● **INSTRUCTIONS FOR THE TASK**
Check each line of the material below, and copy it if it holds the string "metLc".

● **DATA**
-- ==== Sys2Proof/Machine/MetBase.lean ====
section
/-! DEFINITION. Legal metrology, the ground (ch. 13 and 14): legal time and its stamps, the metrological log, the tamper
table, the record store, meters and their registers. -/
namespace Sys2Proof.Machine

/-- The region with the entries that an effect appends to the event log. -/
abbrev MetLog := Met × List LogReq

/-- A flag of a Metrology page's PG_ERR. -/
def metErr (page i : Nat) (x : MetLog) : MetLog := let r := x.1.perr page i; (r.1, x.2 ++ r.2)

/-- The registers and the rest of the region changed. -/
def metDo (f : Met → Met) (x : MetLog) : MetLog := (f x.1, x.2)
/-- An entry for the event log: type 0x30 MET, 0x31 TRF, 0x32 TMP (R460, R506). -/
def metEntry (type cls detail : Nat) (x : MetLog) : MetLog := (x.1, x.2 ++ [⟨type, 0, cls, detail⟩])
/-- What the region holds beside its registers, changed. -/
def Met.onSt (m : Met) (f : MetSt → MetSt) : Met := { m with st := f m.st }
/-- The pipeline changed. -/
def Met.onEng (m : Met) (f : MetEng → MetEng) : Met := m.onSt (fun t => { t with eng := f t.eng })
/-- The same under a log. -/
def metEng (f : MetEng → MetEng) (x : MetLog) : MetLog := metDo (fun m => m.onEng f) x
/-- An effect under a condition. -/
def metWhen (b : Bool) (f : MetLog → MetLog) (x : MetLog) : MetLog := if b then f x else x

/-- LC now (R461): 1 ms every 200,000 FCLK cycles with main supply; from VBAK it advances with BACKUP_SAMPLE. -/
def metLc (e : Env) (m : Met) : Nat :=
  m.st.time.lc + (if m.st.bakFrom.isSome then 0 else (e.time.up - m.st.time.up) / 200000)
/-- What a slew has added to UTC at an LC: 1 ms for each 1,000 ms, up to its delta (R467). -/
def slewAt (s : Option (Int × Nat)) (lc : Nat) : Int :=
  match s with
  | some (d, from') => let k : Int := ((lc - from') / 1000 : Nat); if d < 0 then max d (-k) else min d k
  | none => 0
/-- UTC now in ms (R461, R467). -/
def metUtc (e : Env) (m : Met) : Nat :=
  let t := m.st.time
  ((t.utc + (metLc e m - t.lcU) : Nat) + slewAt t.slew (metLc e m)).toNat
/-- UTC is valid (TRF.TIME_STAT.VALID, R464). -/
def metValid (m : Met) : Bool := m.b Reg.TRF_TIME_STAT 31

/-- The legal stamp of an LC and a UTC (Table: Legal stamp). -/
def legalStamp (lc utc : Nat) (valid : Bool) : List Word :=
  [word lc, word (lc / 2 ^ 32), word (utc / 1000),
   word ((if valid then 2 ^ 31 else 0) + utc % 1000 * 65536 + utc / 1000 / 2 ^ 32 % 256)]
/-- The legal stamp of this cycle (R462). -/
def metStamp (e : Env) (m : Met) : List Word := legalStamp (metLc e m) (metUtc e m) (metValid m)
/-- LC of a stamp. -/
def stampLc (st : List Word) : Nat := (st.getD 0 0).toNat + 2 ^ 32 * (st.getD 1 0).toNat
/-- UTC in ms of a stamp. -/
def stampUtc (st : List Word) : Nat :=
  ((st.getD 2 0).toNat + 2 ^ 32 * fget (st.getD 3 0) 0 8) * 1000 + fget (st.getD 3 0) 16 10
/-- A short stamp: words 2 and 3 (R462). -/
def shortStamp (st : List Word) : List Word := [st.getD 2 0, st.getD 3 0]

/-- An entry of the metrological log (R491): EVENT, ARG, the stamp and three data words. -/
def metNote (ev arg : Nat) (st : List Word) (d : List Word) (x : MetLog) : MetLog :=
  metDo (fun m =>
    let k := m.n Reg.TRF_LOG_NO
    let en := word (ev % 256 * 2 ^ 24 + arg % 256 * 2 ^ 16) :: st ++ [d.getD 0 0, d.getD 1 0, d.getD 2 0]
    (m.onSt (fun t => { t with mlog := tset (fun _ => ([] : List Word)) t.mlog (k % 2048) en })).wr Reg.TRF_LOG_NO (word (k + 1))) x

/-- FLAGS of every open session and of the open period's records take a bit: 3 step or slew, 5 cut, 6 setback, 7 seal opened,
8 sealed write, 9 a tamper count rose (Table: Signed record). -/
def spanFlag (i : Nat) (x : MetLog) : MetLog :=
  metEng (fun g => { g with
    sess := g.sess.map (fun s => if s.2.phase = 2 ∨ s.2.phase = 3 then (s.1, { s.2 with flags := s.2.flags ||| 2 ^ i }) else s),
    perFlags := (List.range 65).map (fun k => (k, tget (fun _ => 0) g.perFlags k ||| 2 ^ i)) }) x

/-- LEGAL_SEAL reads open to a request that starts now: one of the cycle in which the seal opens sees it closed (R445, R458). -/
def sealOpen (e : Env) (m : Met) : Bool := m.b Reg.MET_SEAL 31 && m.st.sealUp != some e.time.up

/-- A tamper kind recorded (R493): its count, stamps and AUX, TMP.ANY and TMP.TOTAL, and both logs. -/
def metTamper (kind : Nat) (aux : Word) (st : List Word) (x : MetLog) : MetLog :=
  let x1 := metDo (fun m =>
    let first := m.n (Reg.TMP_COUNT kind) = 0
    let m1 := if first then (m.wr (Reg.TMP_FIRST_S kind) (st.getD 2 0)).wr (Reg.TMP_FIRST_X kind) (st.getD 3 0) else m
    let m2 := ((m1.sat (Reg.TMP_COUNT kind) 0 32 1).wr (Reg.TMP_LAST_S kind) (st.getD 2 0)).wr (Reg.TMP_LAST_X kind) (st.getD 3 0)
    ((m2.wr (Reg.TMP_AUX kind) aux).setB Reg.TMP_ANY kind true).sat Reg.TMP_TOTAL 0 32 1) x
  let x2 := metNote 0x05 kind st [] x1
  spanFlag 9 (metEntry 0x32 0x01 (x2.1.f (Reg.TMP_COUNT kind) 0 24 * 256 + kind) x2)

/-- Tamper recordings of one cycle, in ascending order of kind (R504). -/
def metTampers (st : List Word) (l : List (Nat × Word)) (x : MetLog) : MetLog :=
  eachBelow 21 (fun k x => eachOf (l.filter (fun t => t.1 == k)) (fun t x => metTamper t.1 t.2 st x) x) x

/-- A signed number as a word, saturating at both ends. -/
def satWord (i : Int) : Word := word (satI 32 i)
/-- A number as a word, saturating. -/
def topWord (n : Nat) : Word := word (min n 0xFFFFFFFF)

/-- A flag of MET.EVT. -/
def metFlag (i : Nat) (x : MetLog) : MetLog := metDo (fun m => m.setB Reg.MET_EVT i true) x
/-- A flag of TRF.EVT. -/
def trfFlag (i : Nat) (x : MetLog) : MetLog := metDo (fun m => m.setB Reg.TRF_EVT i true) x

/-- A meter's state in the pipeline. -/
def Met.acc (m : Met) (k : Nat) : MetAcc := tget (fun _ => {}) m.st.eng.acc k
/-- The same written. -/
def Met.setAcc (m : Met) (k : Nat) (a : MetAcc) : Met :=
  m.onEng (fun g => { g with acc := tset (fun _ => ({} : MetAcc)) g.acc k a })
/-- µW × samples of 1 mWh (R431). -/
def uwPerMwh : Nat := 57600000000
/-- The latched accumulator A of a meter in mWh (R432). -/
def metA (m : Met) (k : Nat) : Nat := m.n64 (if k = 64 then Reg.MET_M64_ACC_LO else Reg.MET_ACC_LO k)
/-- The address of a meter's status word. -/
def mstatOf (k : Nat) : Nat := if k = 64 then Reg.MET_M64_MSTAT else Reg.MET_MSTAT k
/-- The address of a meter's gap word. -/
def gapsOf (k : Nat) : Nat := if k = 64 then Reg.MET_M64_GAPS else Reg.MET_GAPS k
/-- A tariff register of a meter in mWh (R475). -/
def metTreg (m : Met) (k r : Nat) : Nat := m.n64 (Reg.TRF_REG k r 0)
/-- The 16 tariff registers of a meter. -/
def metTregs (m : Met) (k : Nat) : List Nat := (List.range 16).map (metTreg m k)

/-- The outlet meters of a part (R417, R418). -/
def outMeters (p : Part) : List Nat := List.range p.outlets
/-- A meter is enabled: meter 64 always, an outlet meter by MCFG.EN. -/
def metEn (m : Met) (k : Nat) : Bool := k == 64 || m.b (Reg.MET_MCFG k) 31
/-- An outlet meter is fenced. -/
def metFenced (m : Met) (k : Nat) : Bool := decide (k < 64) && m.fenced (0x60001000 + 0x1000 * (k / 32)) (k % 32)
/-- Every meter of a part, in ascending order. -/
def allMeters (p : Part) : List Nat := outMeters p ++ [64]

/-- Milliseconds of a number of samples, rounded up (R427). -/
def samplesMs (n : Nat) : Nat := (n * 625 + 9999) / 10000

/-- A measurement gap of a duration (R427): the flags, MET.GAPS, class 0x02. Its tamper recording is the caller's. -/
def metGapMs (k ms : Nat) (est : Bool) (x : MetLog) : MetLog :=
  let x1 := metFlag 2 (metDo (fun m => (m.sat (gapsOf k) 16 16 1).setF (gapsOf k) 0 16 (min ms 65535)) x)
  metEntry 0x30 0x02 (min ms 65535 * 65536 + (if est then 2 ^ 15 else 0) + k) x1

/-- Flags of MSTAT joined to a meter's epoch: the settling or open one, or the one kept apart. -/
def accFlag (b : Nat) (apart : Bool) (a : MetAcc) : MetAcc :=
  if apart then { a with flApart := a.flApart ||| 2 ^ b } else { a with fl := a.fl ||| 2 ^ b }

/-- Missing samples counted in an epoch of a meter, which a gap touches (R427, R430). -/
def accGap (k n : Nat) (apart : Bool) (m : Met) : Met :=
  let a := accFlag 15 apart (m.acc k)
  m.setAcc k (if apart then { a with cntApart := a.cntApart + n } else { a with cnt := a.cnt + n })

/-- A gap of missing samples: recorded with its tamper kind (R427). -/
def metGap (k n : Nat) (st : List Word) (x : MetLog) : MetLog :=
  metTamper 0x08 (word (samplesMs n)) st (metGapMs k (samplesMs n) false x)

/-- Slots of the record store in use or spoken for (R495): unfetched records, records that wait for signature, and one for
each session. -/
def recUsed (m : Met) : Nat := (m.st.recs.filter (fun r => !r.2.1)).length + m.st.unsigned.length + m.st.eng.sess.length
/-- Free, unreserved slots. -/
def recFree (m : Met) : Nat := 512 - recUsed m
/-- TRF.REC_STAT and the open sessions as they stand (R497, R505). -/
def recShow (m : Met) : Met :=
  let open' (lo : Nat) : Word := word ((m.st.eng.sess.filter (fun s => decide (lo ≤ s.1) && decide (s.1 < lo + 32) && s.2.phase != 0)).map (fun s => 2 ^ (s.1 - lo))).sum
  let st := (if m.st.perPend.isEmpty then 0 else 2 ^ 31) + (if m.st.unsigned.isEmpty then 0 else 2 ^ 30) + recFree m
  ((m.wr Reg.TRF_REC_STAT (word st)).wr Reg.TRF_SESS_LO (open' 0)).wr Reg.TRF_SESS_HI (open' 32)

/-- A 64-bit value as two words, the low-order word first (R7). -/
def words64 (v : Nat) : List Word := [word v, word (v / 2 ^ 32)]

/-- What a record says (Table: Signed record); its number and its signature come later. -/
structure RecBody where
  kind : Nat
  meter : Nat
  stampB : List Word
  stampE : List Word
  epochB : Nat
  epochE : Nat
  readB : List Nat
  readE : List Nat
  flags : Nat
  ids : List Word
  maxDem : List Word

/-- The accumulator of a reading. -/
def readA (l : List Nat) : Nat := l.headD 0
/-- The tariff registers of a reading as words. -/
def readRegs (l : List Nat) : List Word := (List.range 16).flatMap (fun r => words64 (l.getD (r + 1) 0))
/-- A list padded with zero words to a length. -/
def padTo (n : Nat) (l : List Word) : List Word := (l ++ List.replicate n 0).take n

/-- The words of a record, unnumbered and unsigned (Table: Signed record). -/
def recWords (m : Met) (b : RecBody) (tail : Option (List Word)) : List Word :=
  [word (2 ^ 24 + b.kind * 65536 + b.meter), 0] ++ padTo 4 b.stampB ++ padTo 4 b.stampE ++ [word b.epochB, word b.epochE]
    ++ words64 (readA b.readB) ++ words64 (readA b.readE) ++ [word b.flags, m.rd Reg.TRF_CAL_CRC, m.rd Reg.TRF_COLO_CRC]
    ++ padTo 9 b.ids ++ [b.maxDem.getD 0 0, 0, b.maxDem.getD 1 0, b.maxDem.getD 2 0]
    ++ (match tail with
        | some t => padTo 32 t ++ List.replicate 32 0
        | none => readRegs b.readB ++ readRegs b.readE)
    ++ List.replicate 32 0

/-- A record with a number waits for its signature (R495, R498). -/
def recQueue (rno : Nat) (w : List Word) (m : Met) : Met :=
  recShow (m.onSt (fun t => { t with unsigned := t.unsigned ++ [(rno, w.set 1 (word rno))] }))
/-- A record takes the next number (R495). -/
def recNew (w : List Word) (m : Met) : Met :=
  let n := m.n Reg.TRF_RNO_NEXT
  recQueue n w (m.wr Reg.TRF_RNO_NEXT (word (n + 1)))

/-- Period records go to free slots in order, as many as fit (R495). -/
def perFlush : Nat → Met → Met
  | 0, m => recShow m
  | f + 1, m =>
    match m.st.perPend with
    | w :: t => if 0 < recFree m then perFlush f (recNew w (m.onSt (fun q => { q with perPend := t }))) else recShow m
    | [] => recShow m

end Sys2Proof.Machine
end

● **COMPLETED EXERCISE**
def metLc (e : Env) (m : Met) : Nat :=
  ((t.utc + (metLc e m - t.lcU) : Nat) + slewAt t.slew (metLc e m)).toNat
def metStamp (e : Env) (m : Met) : List Word := legalStamp (metLc e m) (metUtc e m) (metValid m)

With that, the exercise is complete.